Danny Everett

Personal information
- Full name: Daniel Joseph Everett
- Nationality: American
- Born: November 1, 1966 (age 59) Van Alstyne, Texas, U.S.

Sport
- Sport: Running
- Event: Sprints
- College team: UCLA Bruins
- Club: Santa Monica Track Club

Medal record
Men's athletics
Representing the United States
Olympic Games
| Gold medal – first place | 1988 Seoul | 4 × 400 m relay |
| Bronze medal – third place | 1988 Seoul | 400 m |
World Championships
| Gold medal – first place | 1987 Rome | 4 × 400 m relay |
| Silver medal – second place | 1991 Tokyo | 4 × 400 m relay |
| Bronze medal – third place | 1991 Tokyo | 400 m |

= Danny Everett =

American former track and field athlete

Danny Everett (born November 1, 1966) is an American former track and field athlete who competed in sprinting events, specializing in the 400 metres. He won bronze medals in the 400 m at the 1988 Olympic Games and at the 1991 World Championships, and won gold medals in the 4 × 400 m relay at the 1987 World Championships and the 1988 Olympic Games. His 400 m best of 43.81 seconds when winning the 1992 US Olympic trials, moved him to second on the world all-time list and still ranks him 20th on the world all-time list (as of July 2026). As of December 2024, his time of 43.81 remains the track record for New Orleans.

==Early life==
Everett was born in Van Alstyne, Texas, then moved to South Central Los Angeles as a child. Everett did not start running track until tenth grade at Fairfax High School, when the high school track coach encouraged him to try out for the team. In two short years, Everett cultivated his natural athletic talent and as a senior placed second in the 400 meters at the California State High School Track & Field championships.

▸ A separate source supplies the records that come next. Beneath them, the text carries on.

/-- Power control beyond its registers (R381 to R391). Powers are in units of 0.1 W. -/
structure PwrState where
  /-- P and D of the last period, and D_u as a fraction. -/
  p : Nat
  d : Nat
  duN : Nat
  duD : Nat
  /-- When the last period ended. -/
  period : Nat
  /-- The point whose voltage the rails carry (8: boost). -/
  volt : Nat
  /-- A move: 0 none, 1 down, 2 up; the voltage commanded and when, while the regulators are busy. -/
  move : Nat
  busy : Option (Nat × Nat)
  /-- The point whose frequency applies at the next period boundary. -/
  pend : Option Nat
  /-- Boost: its voltage has settled and it applies at the next period boundary. -/
  boost : Bool
  /-- Thermal steps due at the next boundary; the thermal floor; the last step's time while a sensor is hot. -/
  step : Bool
  floor : Nat
  hotAt : Option Nat
  temps : Tab Nat
  /-- Since when k has been 0, or not 0; consecutive periods at 60 over the cap. -/
  zeroAt : Option Nat
  busyAt : Option Nat
  k60 : Nat
  /-- PWR_ALERT_N is low; it rose at, while the hold lasts. -/
  alertLow : Bool
  alertRose : Option Nat
  /-- Since when the MP owes a new target (R385); its last re-evaluation. -/
  changed : Option Nat
  evalAt : Nat
  deriving DecidableEq, Repr

/-- Power control after a cold reset. -/
def PwrState.reset : PwrState where
  p := 0
  d := 0
  duN := 0
  duD := 1
  period := 0
  volt := 0
  move := 0
  busy := none
  pend := none
  boost := false
  step := false
  floor := 0
  hotAt := none
  temps := []
  zeroAt := some 0
  busyAt := none
  k60 := 0
  alertLow := false
  alertRose := none
  changed := none
  evalAt := 0

/-- A rope at this device beyond its registers (R393 to R400). -/
structure RopeState where
  /-- The member list of the join, the present members, and since when a join waits. -/
  list : List Nat
  members : List Nat
  joinAt : Option Nat
  /-- At the list's lowest ID: the forms that have come. -/
  forms : List RopeForm
  /-- The sequence number of the next flood, and floods seen: rope, origin, sequence, time. -/
  seq : Nat
  seen : List (Nat × Nat × Nat × Nat)
  /-- The last epoch boundary of this member. -/
  syncAt : Nat
  /-- At the leader: votes (device, epoch, point), consecutive epochs missed by device, whether the votes of the present
  epoch have been examined. -/
  votes : List (Nat × Nat × Nat)
  missed : Tab Nat
  /-- Devices whose floor stands; whether a PACE_DOWN has been seen in this epoch. -/
  floors : List Nat
  downSeen : Bool
  /-- A rise to come: its epoch and point; the boundary has passed and the voltage has not settled. -/
  rise : Option (Nat × Nat)
  riseDue : Bool
  examined : Bool
  deriving DecidableEq, Repr

/-- No rope. -/
def RopeState.reset : RopeState := ⟨[], [], none, [], 0, [], 0, [], [], [], false, none, false, false⟩

/-- Boot and pins (R431, R444, R445, R450): the kind of reset that the boot follows (0 cold, 1 warm, 2 soft), regulator
groups enabled and in range, steps that run in parallel and have not ended, pins. -/
structure BootState where
  kind : Nat
  vrEn : Nat
  vrPg : List Nat
  memTodo : Bool
  driveTodo : Bool
  keyTodo : Bool
  sysRstLow : Bool
  perstLow : Bool
  tripped : Bool
  recoveryMode : Bool
  deriving DecidableEq, Repr

/-- Right after SYS_RST_N has risen: nothing enabled, everything to do. -/
def BootState.reset : BootState := ⟨0, 0, [], true, true, true, false, false, false, false⟩

/-- A fence under way (R406): the spare being brought in, the logical number it will carry, the core it replaces, and
the status that the fence's cause had. -/
structure Sparing where
  spare : Nat
  logical : Nat
  fenced : Nat
  status : Nat
  deriving DecidableEq, Repr

/-! ## The whole block -/

/-- A word of a buffer of the link die that its check bits find uncorrectable (R402): the buffer of a tier DMA engine, a
command's piton record, a completion in a pending buffer, the retry buffer of a port. -/
inductive BadWord where
  | engine (e : Nat)
  | piton (id : Nat)
  | completion (p : Posting)
  | retry (p : Nat)
  deriving DecidableEq, Repr
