-- ==== Sys2Proof/Machine/Accum.lean ====
section
/-!
DEFINITION. Accumulator instructions at issue, and the transfer of a drain into the belay set: ACLR, ADRAIN, AEPI
(R77 to R88, R103, R122, R212, R219 to R221).
-/

namespace Sys2Proof.Machine

/-! ## Pairing (R212) -/

/-- Blocks that a compute instruction names; none for another instruction. -/
def computeBlocks (w : W64) : Option (Nat × Nat) :=
  match tileKind w with
  | some .pass | some .pass24 => some (field w 31 27, field w 36 32)
  | some .stream => some (field w 36 32, field w 41 37)
  | _ => none

/-- Blocks that an accumulator instruction names; a LIST drain names none. -/
def accBlocks (w : W64) : Option (Nat × Nat) :=
  match tileKind w with
  | some .aclr | some .adrainEpi | some .adrainRaw | some .adrainAtomic => some (drainBlocks w)
  | _ => none

/-- An enabled breakpoint stands at an address. -/
def CoreState.breakAt (c : Nat) (k : CoreState) (pc : Nat) : Bool :=
  (List.range 4).any (fun j => (k.reg c (CORE_SEQ_BP j)).getLsbD 31 && k.fld c (CORE_SEQ_BP j) 12 0 == pc)

/-- The accumulator instruction at the pc waits to issue together with the compute instruction that is adjacent to it
and names the same block. A step from DEBUG pairs nothing (R236). -/
def CoreState.holds (c : Nat) (k : CoreState) (w : W64) : Bool :=
  let n := (nextPc k.pc k.loops).1
  k.accHeld.isNone && !k.stepping && k.seq == .running && !k.breakAt c n &&
    (match accBlocks w, computeBlocks (k.imemAt n) with
      | some (b, e), some (b', e') => extentsMeet b e b' e'
      | _, _ => false)

/-- The frame of ACLR and ADRAIN: held for its pair, or run. -/
def withAcc (kind : TileKind) (c : Nat) (s : State) (f : W64 → State) : Out :=
  withTile kind c s (fun w =>
    let k := s.core c
    if k.holds c w then s.setCore c ({ k with accHeld := some (k.pc, w, false) }.goOn c) else f w)

/-! ## ACLR (R78, R81) -/

/-- The tag word that ACLR writes. -/
def aclrTag (w : W64) : W32 := BitVec.ofNat 32 (2 ^ 31 + field w 16 16 * 2 ^ 8 + field w 23 17)

/-- A block cleared and tagged; its recorded shift goes (R122). -/
def aclrBlock (c : Nat) (w : W64) (k : CoreState) (b : Nat) : CoreState :=
  let k := (k.clearBlock b).setReg c (CORE_ACC_TAG b) (aclrTag w)
  { k with exitShift := k.exitShift.filter (fun e => e.1 / 8 != b),
           exitTiles := k.exitTiles.filter (fun t => !extentsMeet b 0 t.1 t.2), kEdges := k.kEdges.filter (· != b) }

/-- The blocks of an extent. -/
def blocksOf (b e : Nat) : List Nat := (List.range (e + 1)).map (b + ·)

/-- The effect of an ACLR that issues, after every earlier closing. -/
def State.aclr (s : State) (c : Nat) (w : W64) : State :=
  let s := s.closeAll c
  if (s.core c).fault.isSome then s
  else s.modCore c (fun k => ((blocksOf (drainBlocks w).1 (drainBlocks w).2).foldl (aclrBlock c w) k).advance c)

/-- ACLR. -/
def execAclr (c : Nat) (s : State) : Out :=
  s.inCore c <|
  withAcc .aclr c s (fun w =>
    let k := s.core c
    let e := drainBlocks w
    if extentPast e.1 e.2 || k.inHac c e.1 e.2 then s.tileFault c stShapeInvalid 0
    else if k.passOn e.1 e.2 || k.drainOn e.1 e.2 then s.stall c waitScoreboard (some CORE_ACC_SBSTALL)
    else s.aclr c w)

/-! ## ADRAIN at issue (R85, R219) -/

/-- The rows of an extent, each block with the rows that its own tag gives: block, row within it. -/
def CoreState.extentRows (c : Nat) (k : CoreState) (b e : Nat) : List (Nat × Nat) :=
  (blocksOf b e).flatMap (fun j => (List.range (rowsPerBlock (k.blockTag c j).2.1)).map (fun r => (j, r)))

/-- The first untagged block of an extent (R79). -/
def CoreState.untagged (c : Nat) (k : CoreState) (b e : Nat) : Option Nat :=
  (blocksOf b e).find? (fun j => !(k.blockTag c j).1)

/-- Bytes that the drained rows take in the belay set. -/
def CoreState.drainBytes (c : Nat) (k : CoreState) (rows : List (Nat × Nat)) : Nat :=
  (rows.map (fun r => if (k.blockTag c r.1).2.1 then 1024 else 2048)).sum

/-- The rows an ADRAIN names. -/
def CoreState.drained (c : Nat) (k : CoreState) (w : W64) : List (Nat × Nat) :=
  ((k.extentRows c (drainBlocks w).1 (drainBlocks w).2).drop (field w 23 16)).take (field w 27 24 + 1)

/-- References of an ADRAIN in field order: NAG, AAG, RAG. -/
def drainRefs (w : W64) : List Nat := [field w 54 51, field w 58 55, field w 62 59]

/-- An ADRAIN issues: it takes its place, and belay room, in ADRAIN order. -/
def State.drainStart (s : State) (c : Nat) (w : W64) (cfg : DrainCfg) (bytes : Nat) : State :=
  let k := s.core c
  let d : Drain :=
    { pc := k.curPc, word := w, cfg := cfg, aepi := k.aepi, nbase := (agRef c k (field w 54 51)).toNat * 512,
      aag := (agRef c k (field w 58 55)).toNat, rag := (agRef c k (field w 62 59)).toNat, bytes := bytes,
      moved := false, rows := [], list := [], done := 0, rq := [] }
  (s.setCore c { k with drains := k.drains ++ [d], belayHigh := max k.belayHigh (k.belayUsed + bytes) }).issue c
    (drainRefs w)

/-- The address generators of an ADRAIN are in range. -/
def drainAgsOk (c : Nat) (k : CoreState) (w : W64) (list : Bool) : Bool :=
  agIn (agRef c k (field w 54 51)) (2 ^ 23 - 1) 1
    && agIn (agRef c k (field w 58 55)) (if list then 2 ^ 20 - 8 else 2 ^ 38 - 1) 1
    && agIn (agRef c k (field w 62 59)) (2 ^ 38 - 1) 1

/-- The rows of context CTX fit (R89, R220). -/
def ctxFits (w : W64) : Bool := decide (field w 44 41 + (field w 27 24 + 1) ≤ 16)

/-- An ADRAIN of ACM blocks at issue: checks, waits, start. `epi` asks for the context check, `raw` for the format of
the drain handle. -/
def State.drainIssue (s : State) (c : Nat) (w : W64) (epi raw : Bool) : State :=
  let k := s.core c
  let e := drainBlocks w
  match k.drn with
  | none => s.tileFault c stBadField 0
  | some cfg =>
    let h := k.handle c cfg.dh
    let rows := k.drained c w
    let bytes := k.drainBytes c rows
    if !drainAgsOk c k w false || (epi && !ctxFits w) then s.tileFault c stShapeInvalid 0
    else if extentPast e.1 e.2 || k.inHac c e.1 e.2 then s.tileFault c stShapeInvalid 0
    else if (k.untagged c e.1 e.2).isSome then s.tileFault c stBadField (blockInfo ((k.untagged c e.1 e.2).getD 0))
    else if rows.length < field w 27 24 + 1 then s.tileFault c stShapeInvalid 0
    else if raw && h.valid && h.fmt != fmtAcc16 && h.fmt != fmtAcc32 then s.tileFault c stBadField 0
    else if k.passOn e.1 e.2 || k.drainOn e.1 e.2 then s.stall c waitScoreboard (some CORE_ACC_SBSTALL)
    else if 65536 < k.belayUsed + bytes then s.stall c waitScoreboard (some CORE_ACC_BELAYSTALL)
    else s.drainStart c w cfg bytes

/-- ADRAIN, PATH EPI. -/
def execAdrainEpi (c : Nat) (s : State) : Out :=
  s.inCore c <|
  withAcc .adrainEpi c s (fun w => s.drainIssue c w true false)

/-- ADRAIN, PATH RAW. -/
def execAdrainRaw (c : Nat) (s : State) : Out :=
  s.inCore c <|
  withAcc .adrainRaw c s (fun w => s.drainIssue c w false true)

/-- ADRAIN, PATH ATOMIC. -/
def execAdrainAtomic (c : Nat) (s : State) : Out :=
  s.inCore c <|
  withAcc .adrainAtomic c s (fun w => s.drainIssue c w false false)

/-- ADRAIN with SRC = LIST: no blocks and no belay room (R103, R219). -/
def execAdrainList (c : Nat) (s : State) : Out :=
  s.inCore c <|
  withAcc .adrainList c s (fun w =>
    let k := s.core c
    match k.drn with
    | none => s.tileFault c stBadField 0
    | some cfg =>
      if field w 27 24 ≠ 0 ∨ 63 < field w 40 32 then s.tileFault c stBadField 0
      else if !drainAgsOk c k w true || !ctxFits w then s.tileFault c stShapeInvalid 0
      else s.drainStart c w cfg 0)

/-! ## The transfer (R85, R86, R122) -/

/-- An entry as it leaves ACM: a finite one shifted left by the block's recorded shift (R122). -/
def leaveAcm (w sh : Nat) : AV → AV
  | .fin q => accFit w (q * 2 ^ sh)
  | x => x

/-- One row of a block taken: its entries, or none when a word is uncorrectable. -/
def CoreState.takeRow (c : Nat) (k : CoreState) (b r : Nat) : Option DrainRow :=
  let t := k.blockTag c b
  let words := (List.range (if t.2.1 then 128 else 256)).map (fun i => b * 1024 + r * (if t.2.1 then 128 else 256) + i)
  if words.any (fun x => Tab.get noErr k.acmErr x != 0 && !correctable (Tab.get noErr k.acmErr x)) then none
  else some
    { tbp := t.2.2, acc16 := t.2.1,
      vals := (List.range 512).map (fun col =>
        leaveAcm (if t.2.1 then 16 else 32) (Tab.get (fun _ => 0) k.exitShift (8 * b + r))
          (k.acmEntry t.2.1 b (r * 512 + col))), errs := [] }

/-- Keys of the 32-bit words of a row. -/
def rowHas (acc16 : Bool) (b r key : Nat) : Bool :=
  let n := if acc16 then 256 else 512
  decide (b * 2048 + r * n ≤ key ∧ key < b * 2048 + r * n + n)

/-- A row set to finite 0 with fresh check bits (R86). -/
def CoreState.clearRow (c : Nat) (k : CoreState) (b r : Nat) : CoreState :=
  let a := (k.blockTag c b).2.1
  { k with acm := k.acm.filter (fun e => !rowHas a b r e.1), acmErr := k.acmErr.filter (fun e => !rowHas a b r (2 * e.1)) }

/-- Corrected words of a row. -/
def CoreState.rowCe (c : Nat) (k : CoreState) (b r : Nat) : Nat :=
  (k.acmErr.filter (fun e => rowHas (k.blockTag c b).2.1 b r (2 * e.1) && correctable e.2)).length

/-- The length of stream that the drained rows of a tile used (R122): recorded for the core and for its command. A tile that
ended early counts once, however many drains take its rows. -/
def CoreState.noteLength (c : Nat) (k : CoreState) (sh : Nat) (blocks : List Nat) : CoreState :=
  match k.arr with
  | none => k
  | some a =>
    if a.wfmt = fmtScUni ∨ a.wfmt = fmtScBip then
      let len := 2 ^ a.slog / 2 ^ sh
      let k := k.setFld c CORE_SG_EXIT_LEN 11 0 (len + if sh = 0 then 0 else 2 ^ 11)
      let ends (t : Nat × Nat) : Bool := blocks.any (fun b => extentsMeet b 0 t.1 t.2)
      let k := { k.bump c CORE_SG_EXITS (k.exitTiles.filter ends).length with exitTiles := k.exitTiles.filter (!ends ·) }
      { k with report := { k.report with
          shortest := if k.report.shortest = 0 then len else min k.report.shortest len,
          longest := max k.report.longest len } }
    else k

/-- The shift that was recorded for the drained rows goes; that of the tile's other rows stays for the drain that takes them
(R122; log 63). -/
def CoreState.clearShift (k : CoreState) (rows : List (Nat × Nat)) : CoreState :=
  { k with exitShift := k.exitShift.filter (fun e => !rows.contains (e.1 / 8, e.1 % 8)) }

/-- The oldest drain that has not moved, replaced. -/
def setUnmoved (f : Drain → Drain) : List Drain → List Drain
  | [] => []
  | d :: ds => if d.moved then d :: setUnmoved f ds else f d :: ds

/-- The oldest drain that has not moved, dropped. -/
def dropUnmoved : List Drain → List Drain
  | [] => []
  | d :: ds => if d.moved then d :: dropUnmoved ds else ds

/-- A drained output tile that has an N, M or K edge counts, where the core counts them (R248). -/
def CoreState.countEdge (c : Nat) (k : CoreState) (w : W64) (bs : List Nat) : CoreState :=
  let edge := decide (field w 40 32 + 1 < 512) || decide (field w 31 28 < field w 27 24) || bs.any k.kEdges.contains
  let k := if k.ownEdges && edge then k.bump c CORE_MAP_EDGE 1 else k
  if field w 47 47 = 1 then { k with kEdges := k.kEdges.filter (fun b => !bs.contains b) } else k

/-- A drain of blocks enters the belay set. -/
def State.moveDrain (s : State) (c : Nat) (d : Drain) : State :=
  let k := s.core c
  let rows := k.drained c d.word
  let taken := rows.map (fun r => k.takeRow c r.1 r.2)
  let ce := (rows.map (fun r => k.rowCe c r.1 r.2)).sum
  let k := k.bumpFld c CORE_ACC_ECC 15 0 ce
  if taken.any (·.isNone) then
    ((s.setCore c { k.bumpFld c CORE_ACC_ECC 31 16 1 with drains := dropUnmoved k.drains }).tileFaultAt c d.pc stUncorrectable 0).fenceRequest c 1
  else
    let bs := blocksOf (drainBlocks d.word).1 (drainBlocks d.word).2
    let sh := (rows.map (fun r => Tab.get (fun _ => 0) k.exitShift (8 * r.1 + r.2))).foldl max 0
    let k := (k.noteLength c sh (rows.map (·.1))).clearShift rows
    let k := k.countEdge c d.word bs
    let k := if field d.word 47 47 = 1 then rows.foldl (fun k r => k.clearRow c r.1 r.2) k else k
    s.setCore c { k with drains := setUnmoved (fun d => { d with moved := true, rows := taken.filterMap id }) k.drains }

/-- The records of a LIST drain. -/
def listRecords (bs : List Byte) (n : Nat) : List (Nat × Nat) :=
  (List.range n).map (fun i => (leNat ((bs.drop (8 * i)).take 4), leNat ((bs.drop (8 * i + 4)).take 4)))

/-- A LIST drain reads its records from AM, by the core DMA (R103). -/
def State.moveList (s : State) (c : Nat) (d : Drain) : State :=
  let n := (field d.word 40 32 + 1) * d.aepi.k
  match s.coreRead c 1 .am d.aag (8 * n) with
  | .wait t => t
  | .fail st t => (t.modCore c (fun k => { k with drains := dropUnmoved k.drains })).tileFaultAt c d.pc st 0
  | .ok bs t => t.modCore c (fun k => { k with
      drains := setUnmoved (fun d => { d with moved := true, list := listRecords bs n }) k.drains })

/-- The oldest issued ADRAIN's bytes enter the belay set, after every earlier closing, and it retires. -/
def execAdrainTransfer (c : Nat) (s : State) : Out :=
  s.inCore c <|
  match (s.core c).drains.find? (fun d => !d.moved) with
  | none => .next s
  | some d =>
    if field d.word 48 48 = 1 then .next (s.moveList c d)
    else if (s.core c).passOn (drainBlocks d.word).1 (drainBlocks d.word).2 then .next s
    else .next ((s.closeAll c).moveDrain c d)

/-! ## AEPI (R88, R221) -/

/-- AEPI, FORM 0. -/
def execAepiForm0 (c : Nat) (s : State) : Out :=
  s.inCore c <|
  withTile .aepi0 c s (fun w =>
    (s.modCore c (fun k => { k with aepi := { k.aepi with
      stages := field w 11 7, rebase := field w 12 12 == 1, k := field w 18 13 + 1, score := field w 19 19 == 1,
      lscale := field w 47 32 } })).issue c [])

/-- AEPI, FORM 1. -/
def execAepiForm1 (c : Nat) (s : State) : Out :=
  s.inCore c <|
  withTile .aepi1 c s (fun w =>
    (s.modCore c (fun k => { k with aepi := { k.aepi with
      kref := signed 16 (field w 31 16), statbase := field w 45 32, tkbase := field w 59 46 } })).issue c [])

end Sys2Proof.Machine
end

After graduating from Fairfax, Danny attended UCLA. As a Bruin, Everett's track achievements included: NCAA champion in 400 meters and 1600 meter relay, three-time NCAA All-American, and two-time Pac-10 400 meter and 1600 meter relay champion. Everett was inducted into the UCLA Athletics Hall of Fame in 2003.

==Olympic teams==
From 1987 to 1992, Everett qualified for the U.S. Olympic team where he won gold and bronze medals in the 1600 meter relay and 400 meters in the 1988 Olympic Games in Seoul, South Korea. Everett also won gold, silver and bronze medals at the World Championships in Rome, Italy in 1987 and in Tokyo, Japan in 1991. During his career, Everett set five world records in the 300 meters, 400 meters, 1600 meter relay and 4 × 200 meter. In 1992, Everett qualified for the U.S. Olympic Team, running the fastest Olympic qualifying time in U.S. history at 43.81 and at that time the second fastest time in history. Everett suffered a foot injury at the 1992 Olympic Games in Barcelona, Spain.

In 1990, Everett was the second fastest man over 200 metres, clocking 20.08 seconds in Norwalk on 16 June. The only man to run the 200 metres faster that year was fellow American Michael Johnson.

==Personal life==

Everett and his wife Tiarzha Taylor live in Upper Ojai, California with their three children. He coaches track & field for the Ojai Roadrunners in Ojai. Everett has served as consultant for local athletic programs, and co-founded Precious Medals, a sports merchandising firm. Everett later attended the Los Angeles Culinary Institute and launched SoulFête, a culinary event series.